Девчонка присела рядом с Кузьмой и принялась тыкать ему в рожу недоеденным куском.

– Да кушай, кушая сама, – виновато улыбнулся Семыга. – Вон тощая какая. А я обойдусь, я обожратый.

Он закряхтел и поманил Руха:

– А ну, помоги.

– Лежал бы, малахольный.

– Опосля полежу. – Кузьма схватился за протянутую руку и встал. Солнце скатилось за зубчатую каемку бескрайних лесов, на небе высыпали первые звезды. От мороза трещали деревья, дыхание обращалось в искрящийся пар.

– Холодно как, брр, ща согреемся. – Кузьма запустил руки под рогожу, вытащил горшок горючего масла, сбил сургуч и принялся щедро поливать уцелевшие сани и груз.

– Ты чего удумал? – удивился Рух. – Мавское пойло отшибло мозги?

– Не мешай, надо так. – Кузьма вылил остатки и защелкал кресалом. Вылетела искра, и телегу затопил синий огонь, через мгновение превратившийся в облако жаркого пламени.

– Назад, назад, я сказал! – заорал Кузьма бросившимся тушить огонь мужикам и пошатнулся. Не упал лишь потому, что Бучила руки подставить успел.

– Надо так, надо, – зашептал Кузьма. – Не возьму греха на себя. Они-то ишь, жизнь мне спасли, а я… Надо так, слышишь? Они же как мы… Никакие не звери…

– Совсем херово с башкой? – спросил Рух.

– Ты не понимаешь. Не понимаешь… – Кузьма с неожиданной силой вцепился в рукав, притянул Бучилу к себе и горячо зашептал: – Граф худое задумал. Решил мавкам отмстить. В обозе отравлено все. Отравину редкую заказал, которая кого хочешь возьмет. Испытанную. От нее противоядия нет. Сказал, звери они, хищники, а хищников надо травить. И я ему верил. Верил.

– А теперь совесть взыграла?

– Совесть, – выдохнул Семыга. – Не могу я так, не могу. А еще мысль знаешь какая пришла? От мавок, если не трогать, беды почитай что и нет. И чуди белоглазой они первейший заклятый враг. Стоят между нами и чудью. Если мавок потравим, что будет тогда? Откроется прямая дорога чуди и на Нелюдово, и на Бежецк, и на Волочек, кровью захаркаем. Так ли, Заступа?

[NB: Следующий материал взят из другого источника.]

/-- At the first manager boundary after the last stage has ended the machine is Quiescent (Table 3.3), unless a counted receiver is not
LOCKED (R41); manager frames and each link's SEQ count from here (R337), and owner 0's key is in its slot (R156). -/
def State.finishBringUp (s : State) : State :=
  if s.mgr.mode = .bringUp ∧ (s.fit.stages.all s.mgr.stagesDone.contains) = true ∧ s.allLocked = true then
    let s1 := s.failCondemned.fillSlot0.forEach s.fit.sledList fun st k => st.updHub k fun h => { h with seq := 0 }
    (s1.setMode .quiescent 0).updMgr fun m => { m with frame := 0 }
  else s

/-- A PCIe configuration request (R64): no answer while Off; answer 1, Configuration Request Retry Status, in Bring-up; else normal. -/
def execPcieConfigRequest (link : Nat) (s : State) : Host.Outcome State Fault Refusal :=
  if s.fit.sleds ≤ link then .next s
  else match s.mgr.mode with
    | .off => .next s
    | .bringUp => .next (s.emit (.pcie link 1))
    | _ => .next (s.emit (.pcie link 0))

/-- NOP completes at its decision (R336). -/
def State.nopCmd (s : State) (c : Cmd) : State := s.decideCmd c 0x0000 true true everyState [] fun st => st.final c stOk

def execNop (c : Cmd) (s : State) : Host.Outcome State Fault Refusal := .next (s.nopCmd c)

/-! ## Doze (R69 to R74) -/

/-- A field verify is in progress. -/
def State.verifying (s : State) : Bool :=
  (s.tiles.cells.any fun t => t.2.verify.isSome) || s.workers.cells.any fun w => !w.2.verify.cells.isEmpty

/-- DOZE (R69): agreed at this boundary where its conditions hold, else refused with BUSY. -/
def State.dozeCmd (s : State) (c : Cmd) : State :=
  let ok := (s.mgr.mode == .quiescent || s.mgr.mode == .loaded) && s.busyGroups.isEmpty && s.img.waitJobs.isEmpty &&
    s.img.act.isNone && !s.verifying && s.mgr.doze.isNone
  s.decideCmd c 0x0010 true true [.quiescent, .loaded, .running, .service] [(ok, stBusy)] fun st =>
    let s1 := (st.interim c).updMgr fun m => { m with doze := some { n := m.frame, cmd := c } }
    ({ s1 with light := { s1.light with agreed := s1.light.level } } : State).broadcast (.dozeAt st.mgr.frame)

def execDoze (c : Cmd) (s : State) : Host.Outcome State Fault Refusal := .next (s.dozeCmd c)

/-- A hub receives DOZE_AT (R69). -/
def execDozeAt (k : Nat) (s : State) : Host.Outcome State Fault Refusal :=
  match (s.hub k).inbox.find? fun m => match m with | .dozeAt _ => true | _ => false with
  | some (.dozeAt n) =>
    .next <| s.updHub k fun h =>
      { h with inbox := dropMsg (fun m => match m with | .dozeAt _ => true | _ => false) h.inbox, dozeAt := some n }
  | _ => .next s

/-- WAKE (R70, R73): a wake request in the lead-in of a doze and in Doze; elsewhere it asks for no transition. -/
def State.wakeCmd (s : State) (c : Cmd) : State :=
  let ok : List MState := if s.mgr.doze.isSome then [.quiescent, .loaded, .doze] else [.doze]
  s.decideCmd c 0x0011 true true ok [] fun st =>
    (st.interim c).updMgr fun m =>
      { m with wake := some (match m.wake with
          | some w => { w with cmds := w.cmds ++ [c] }
          | none => { frame := m.frame, cmds := [c] }) }

def execWake (c : Cmd) (s : State) : Host.Outcome State Fault Refusal := .next (s.wakeCmd c)

/-- Commands that end together. -/
def State.finalAll (s : State) (cs : List Cmd) (status : Nat) (result : List (Nat × Nat) := []) : State :=
  cs.foldl (fun st c => st.final c status result) s

/-- The WAKE commands that wait. -/
def State.wakeCmds (s : State) : List Cmd := match s.mgr.wake with | some w => w.cmds | none => []

/-- The doze agreed is cancelled: CANCEL goes to every hub and DOZE ends with CANCELLED. -/
def State.cancelDoze (s : State) : State :=
  match s.mgr.doze with
  | none => s
  | some d => ((s.updMgr fun m => { m with doze := none }).broadcast .cancel).final d.cmd stCancelled

/-- At the boundary after a wake request of the lead-in the doze is cancelled (R70). -/
def State.settleDoze (s : State) : State :=
  match s.mgr.doze, s.mgr.wake with
  | some d, some w =>
    if s.mgr.mode ≠ .doze ∧ w.frame ≤ d.n + 3 ∧ w.frame < s.mgr.frame then
      (s.cancelDoze.finalAll w.cmds stOk).updMgr fun m => { m with wake := none }
    else s
  | _, _ => s

/-- A hub receives CANCEL and discards DOZE_AT (R70). -/
def execCancel (k : Nat) (s : State) : Host.Outcome State Fault Refusal :=
  if (s.hub k).inbox.contains .cancel then
    .next (s.updHub k fun h => { h with inbox := dropMsg (fun m => m == .cancel) h.inbox, dozeAt := none })
  else .next s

– Так, Кузьма, так, – согласился Бучила.

– А ежели так, то хер ли сидим? – закашлял Кузьма. – Назад пошли, домой. Избу продам, соберем мавкам новый обоз. Без подлостев на этот-то раз. Пойдешь с обозом со мной?

– Куда же я денусь? – кивнул Бучила и встал. Сани, объятые пламенем, плевались искрами в небеса, вокруг суетились и охали мужики, заливисто смеялась крохотная маэва, довольная неожиданным представлением, и елки ласково шептали, осыпая искрящийся иней с вершин. И была надежда, подаренная выбором Кузьмы Семыги. И что бы в этой жизни ни делалось, все делалось к лучшему…

Чернее черного

Не предавайся греху и не будь безумен: зачем тебе умирать не в свое время?

Книга Екклесиаста, гл. 7, стих 17.

Умираю без смерти, без жизни живу. Могилу вырыл, а лечь не решаюсь, знаю – отторгнет земля, выкинет млелым, на лицо белым, проклятым прахом, червями да кучей костей. Без голоса, без молитвы, без радости. По грехам обреченным смерть от смерти родить, муку вечную принимать и дарить, до скончания Света горя и крови досыта пить.

Последняя весна

Весна от Рождества Христова 1623-я выдалась на удивление ранняя, балуя безветрием, солнышком и теплым дождем. Обильные снега сошли к началу апреля, отшумели ручьи, подсохла вязкая грязь. Березы налились сладким соком, принарядились первым листом, зачернели обмершие под паром поля. Наступило святое время для всякого русского мужика.

Из-под плуга широкими серыми ломтями отваливался скудный новгородский подзол. Семен Галаш налегал на лемех всем телом, пьяный и шалый от работы и пряного запаха свежей земли. Голова кружилась, кислый пот залил глаза, рубаха намертво прилипла к спине. В стекленеющем синем небе перекликивался клин журавлей. Гордые птицы возвращались домой танцевать на болотах, садиться на гнезда и выводить оручих желторотых птенцов. Семен улыбался, представляя и себя журавлем. Помыкался он по свету, беды и лиха вдосталь хлебнул и вот, надо же, обзавелся гнездом.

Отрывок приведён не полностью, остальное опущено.